At 8pm GMT tonight (7am, AEDT, Friday morning), the authorities will know - or have a very good idea - how many of Greece’s international creditors have accepted its 206 billion euro ($256 billion) bond-swap offer.
The results will probably take a few days to come out - Athens has to put its decisions through Brussels’ sluggish decision making processes - but this time it isn’t up to the politicians so the possible outcomes are clearer.

1. A miracle:
 95 per cent of Greek bondholders accept the deal, allowing a purely ‘‘voluntary’’ restructuring to go ahead. Athens is desperate to secure a ‘‘voluntary’’ agreement from bondholders - crucial to protecting its word and reputation in international markets, as well as avoiding a dreaded ‘‘disorderly’’ default.
Both the hurdle and the deal - creditors are being asked to swap their bonds for new ones worth around a third of the value - are tough. The International Institute of Finance, the body that has negotiated with the Greek government on behalf of bondholders, said its members ‘‘intend to participate’’ in the deal.
The group released several tallies yesterday, in the latest of which they said they spoke for bonds ‘‘amounting in aggregate to 84 billion euros, or 40.8 per cent of the 206 billion euro total PSI eligible debt.’’
A raft of international banks have announced their intention to accept the deal, too, but we already know some are voting against.

2. A forced deal: 
between 66 per cent and 90 per cent of bondholders accept; Athens steps in and imposes the deal on the others.

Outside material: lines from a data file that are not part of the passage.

/-- R457, R462: an interval without a heartbeat is counted. -/
theorem doHeartbeatMissed_counts (hr : s.ford.role = .shadow ∨ s.ford.role = .lead ∧ s.ford.link = 2) :
    doHeartbeatMissed s = if s.ford.role == .shadow || s.ford.role == .syncing then t.takeoverCheck
      else if (decide (3 ≤ s.ford.missed + 1) && s.partnerFollows) = true then t.detachPartner true else t := by
  subst ht
  have hgo : ¬ (!((s.ford.role == .shadow || s.ford.role == .syncing) || (s.ford.role == .lead && s.ford.link == 2)) ||
      s.ford.hbAt.isNone || decide (s.now < s.ford.intervalAt + 10000)) = true := by
    have hn : s.ford.hbAt.isNone = false := by rw [← Option.not_isSome, hb, Bool.not_true]
    rcases hr with hr | ⟨hr, hl⟩
    · simp [hr, hn, Nat.not_lt.mpr hdue]
    · simp [hr, hl, hn, Nat.not_lt.mpr hdue]
  exact if_neg hgo

theorem doHeartbeatMissed_shadow (hr : s.ford.role = .shadow) : doHeartbeatMissed s = t.takeoverCheck := by
  rw [doHeartbeatMissed_counts ht hb hdue (.inl hr), hr]
  rfl

theorem doHeartbeatMissed_lead (hr : s.ford.role = .lead) (hl : s.ford.link = 2) :
    doHeartbeatMissed s = if (decide (3 ≤ s.ford.missed + 1) && s.partnerFollows) = true then t.detachPartner true else t := by
  rw [doHeartbeatMissed_counts ht hb hdue (.inr ⟨hr, hl⟩), hr]
  rfl

end missed

theorem doGateLimitDetach_old {f : FordFrame} (hr : s.ford.role = .lead) (hp : s.partnerFollows = true) (hf : f ∈ s.ford.ring)
    (hold : f.at_ + 1000 * clampNat 5 100 (s.fld fdCtl 16 7) < s.now) : doGateLimitDetach s = s.detachPartner true := by
  have hany : (s.ford.ring.any fun f => decide (f.at_ + 1000 * clampNat 5 100 (s.fld fdCtl 16 7) < s.now)) = true :=
    List.any_eq_true.mpr ⟨f, hf, decide_eq_true hold⟩
  simp only [doGateLimitDetach, hr, hp, hany, beq_self_eq_true, Bool.and_self, if_true]

end link

/-- Settles O49: each event of the Baton or the link is evaluated in the case that the clause names. -/
theorem batonAndLink : Obligations.BatonAndLink := by
  intro s t
  refine ⟨fun n hc hdue _ => ⟨fun hp he => congrArg Host.Outcome.next (doBatonSettle_held hc hdue hp he),
      fun hp hid ht he => congrArg Host.Outcome.next (doBatonSettle_tie hc hdue hp hid ht he)⟩,
    fun hc he => congrArg Host.Outcome.next (doBatonSettle_no_claim hc he),
    fun hh ht hid => congrArg Host.Outcome.next (doBatonLineChange_taken hh ht hid),
    fun hh => congrArg Host.Outcome.next (doBatonLineChange_falls hh), fun ht => ?rises,
    fun hh hk => congrArg Host.Outcome.next (doKeeperRefresh_fails hh hk),
    fun hh hk hp => congrArg Host.Outcome.next (doKeeperRefresh_refreshes hh hk hp),
    fun hh h => congrArg Host.Outcome.next (doBatonWatchdogExpiry_due hh h),
    fun h => congrArg Host.Outcome.next (doBatonWatchdogExpiry_early h),
    fun d hen hl => congrArg Host.Outcome.next (doFordLinkUp_same hen hl d.toNat), fun d v hen hl hv => ?version, rfl,
    fun hl hen hf hs hh hp ht => congrArg Host.Outcome.next (doHeartbeatSend_due hl hen hf hs hh hp ht),
    fun hr hh => congrArg Host.Outcome.next (doHeartbeatSend_stopped hr hh), fun ht hb hdue =>
      ⟨fun hr => ?shadow, fun hr hl h2 => ?few, fun hr hl h2 hp => ?many⟩,
    fun f hr hp hf hold => congrArg Host.Outcome.next (doGateLimitDetach_old hr hp hf hold)⟩
  case rises =>
    subst ht
    rfl
  case version =>
    exact congrArg Host.Outcome.next (doFordLinkUp_other hen hl (fun h => hv (BitVec.eq_of_toNat_eq h)) d.toNat)
  case shadow => exact congrArg Host.Outcome.next (doHeartbeatMissed_shadow ht hb hdue hr)
  case few =>
    refine congrArg Host.Outcome.next ((doHeartbeatMissed_lead ht hb hdue hr hl).trans (if_neg ?_))
    rw [decide_eq_false (by omega)]
    exact Bool.false_ne_true
  case many =>
    refine congrArg Host.Outcome.next ((doHeartbeatMissed_lead ht hb hdue hr hl).trans (if_pos ?_))
    rw [decide_eq_true (by omega), hp]
    rfl

end Sys2Proof.Machine
end

section
/-! PROOFS. The frames of the Ford link (spec/14 R447, R453 to R461, R466, R468, R473). -/
namespace Sys2Proof.Machine

variable {s t : State} {h : FordHdr} {b : List Byte}

/-! ### A header that is out of sequence: the frame does nothing more -/

section refused
variable (ht : s.fordTake h = none)
include ht

theorem doIngress_refused : doIngress h b s = s := by simp only [doIngress, ht]
theorem doDecision_refused : doDecision h b s = s := by simp only [doDecision, ht]
theorem doConfig_refused : doConfig h b s = s := by simp only [doConfig, ht]
theorem doDigest_refused : doDigest h b s = s := by simp only [doDigest, ht]
theorem doState_refused : doState h b s = s := by simp only [doState, ht]
theorem doApp_refused : doApp h b s = s := by simp only [doApp, ht]
theorem doHeartbeat_refused : doHeartbeat h b s = s := by simp only [doHeartbeat, ht]
theorem doControl_refused (m : FordMsg) : doControl h m s = s := by simp only [doControl, ht]

end refused

/-! ### A header in sequence: the frame acts on the state `t` that took it -/

section taken
variable (ht : s.fordTake h = some t)
include ht

section follower
variable (hf : t.following = true)
include hf

theorem doIngress_follows {r : IngressRec} (hr : (ingressRecords b.length b).getLast? = some r) : doIngress h b s =
    { t with ford := { t.ford with records := t.ford.records ++ ingressRecords b.length b, nextRecord := mod48 (r.gseq + 1) } } := by
  simp only [doIngress, ht, hr, hf, Bool.not_true, Bool.false_eq_true, if_false]

theorem doDecision_follows : doDecision h b s =
    (({ t with dlogIn := t.dlogIn ++ dEntries b.length b } : State).keepEntries (dEntries b.length b)).weirRun := by
  simp only [doDecision, ht, hf, Bool.not_true, Bool.false_eq_true, if_false]

theorem doConfig_follows : doConfig h b s =
    ({ t with ford := { t.ford with configs := t.ford.configs ++ dEntries b.length b } } : State).keepEntries
      (dEntries b.length b) := by
  simp only [doConfig, ht, hf, Bool.not_true, Bool.false_eq_true, if_false]

theorem doDigest_follows {x : Nat × Digest} (hx : t.ford.closed.find? (fun x => x.1 == leAt b 0 6) = some x) : doDigest h b s =
    ({ t with ford := { t.ford with closed := NatMap.del t.ford.closed (leAt b 0 6) } } : State).compareWindow (leAt b 0 6) x.2
      { count := leAt b 6 4, sum := leAt b 0x10 8 } := by
  simp only [doDigest, ht, hf, hx, Bool.not_true, Bool.false_eq_true, if_false]

theorem doControl_detach_follows : doControl h .detach s = t.goDetached := by simp only [doControl, ht, hf, if_true]

end follower

section leader
variable (hf : t.following = false)
include hf

theorem doIngress_leads : doIngress h b s = t := by
  simp only [doIngress, ht, hf, Bool.not_false, if_true]
  cases (ingressRecords b.length b).getLast? <;> rfl

theorem doDecision_leads : doDecision h b s = t := by simp only [doDecision, ht, hf, Bool.not_false, if_true]
theorem doConfig_leads : doConfig h b s = t := by simp only [doConfig, ht, hf, Bool.not_false, if_true]
theorem doDigest_leads : doDigest h b s = t := by simp only [doDigest, ht, hf, Bool.not_false, if_true]

end leader

theorem doState_syncing (hr : t.ford.role = .syncing) (hi : t.ford.imageOk = false) :
    doState h b s = { t with ford := { t.ford with imageIn := t.ford.imageIn ++ b } } := by
  have hgo : (t.ford.role == .syncing && !t.ford.imageOk) = true := by rw [hr, hi]; rfl
  simp only [doState, ht, hgo, if_true]

theorem doControl_detach_leads (hr : t.ford.role = .lead) (hp : t.partnerFollows = true) :
    doControl h .detach s = t.detachPartner false := by
  have hf : t.following = false := by rw [State.following, hr]; rfl
  have hgo : (t.ford.role == .lead && t.partnerFollows) = true := by rw [hr, hp]; rfl
  simp only [doControl, ht, hf, hgo, Bool.false_eq_true, if_false, if_true]

theorem doControl_resync (g : BitVec 48) (d : BitVec 32) : doControl h (.resync g d) s = t.resyncAsked g.toNat d.toNat := by
  simp only [doControl, ht]

theorem doControl_imageEnd : doControl h .imageEnd s = t.imageTaken := by simp only [doControl, ht]

/-- R466: a shadow that is asked to take over claims the Baton. -/
theorem doControl_handover (hr : t.ford.role = .shadow) (g : BitVec 48) : doControl h (.handover g) s =
    ({ t with ford := { t.ford with handIn := some g.toNat } } : State).claimWaiting := by
  have hgo : (t.ford.role == .shadow) = true := by rw [hr]; rfl
  simp only [doControl, ht, hgo, if_true]

theorem doApp_driving (hd : t.driving = true) (hlen : leAt b 0x1C 2 ≤ 9216) : doApp h b s = { t with ford := { t.ford with
    appIn := t.ford.appIn ++ [(mod48 t.tb.count, padTo (leAt b 0x1C 2) (b.drop 64))] } } := by
  simp only [doApp, ht, hd, hlen, decide_true, Bool.and_self, if_true]

theorem doApp_discarded (hd : t.driving = false ∨ 9216 < leAt b 0x1C 2) : doApp h b s = t.bump 0x003A0050 := by
  have hgo : (t.driving && decide (leAt b 0x1C 2 ≤ 9216)) = false := by
    rcases hd with hd | hd
    · rw [hd, Bool.false_and]
    · rw [decide_eq_false (Nat.not_le.mpr hd), Bool.and_false]
  simp only [doApp, ht, hgo, Bool.false_eq_true, if_false]

theorem doHeartbeat_other_version (hv : leAt b 3 1 ≠ 1) :
    doHeartbeat h b s = ({ t with ford := { t.ford with link := 1 } } : State).setBit fdEvt 8 := by
  simp only [doHeartbeat, ht, hv, ne_eq, not_false_eq_true, if_true]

In Athens, the voluntary deal seemed unobtainable weeks ago. So last month politicians approved of Collective Action Clauses (CACs) being inserted retrospectively if necessary.
These CACs allow the government to foist the deal on all bondholders if 66 per cent of those who vote approve the deal. So the deal will get done but this time the coercive element can’t be ignored: rating agencies have said they will declare Greece to be in default.
The International Swaps & Derivatives Association is also likely to reconvene to decide if the credit default insurance ought to be triggered.

3. Armageddon:
 less than 66 per cent approval, pointing to a disorderly default. If bondholders reject the deal entirely, there will be a big problem.
In a strongly-worded statement on Tuesday, Greece said it ‘‘does not contemplate the availability of funds’’ to bondholders who refuse to accept the deal. Berlin has said it will not release the 130 billion euro bail-out funds without a deal. Greece needs the cash to repay a 14.5 billion euro bond due on March 20.

What happens then is unknown: it hasn’t happened before.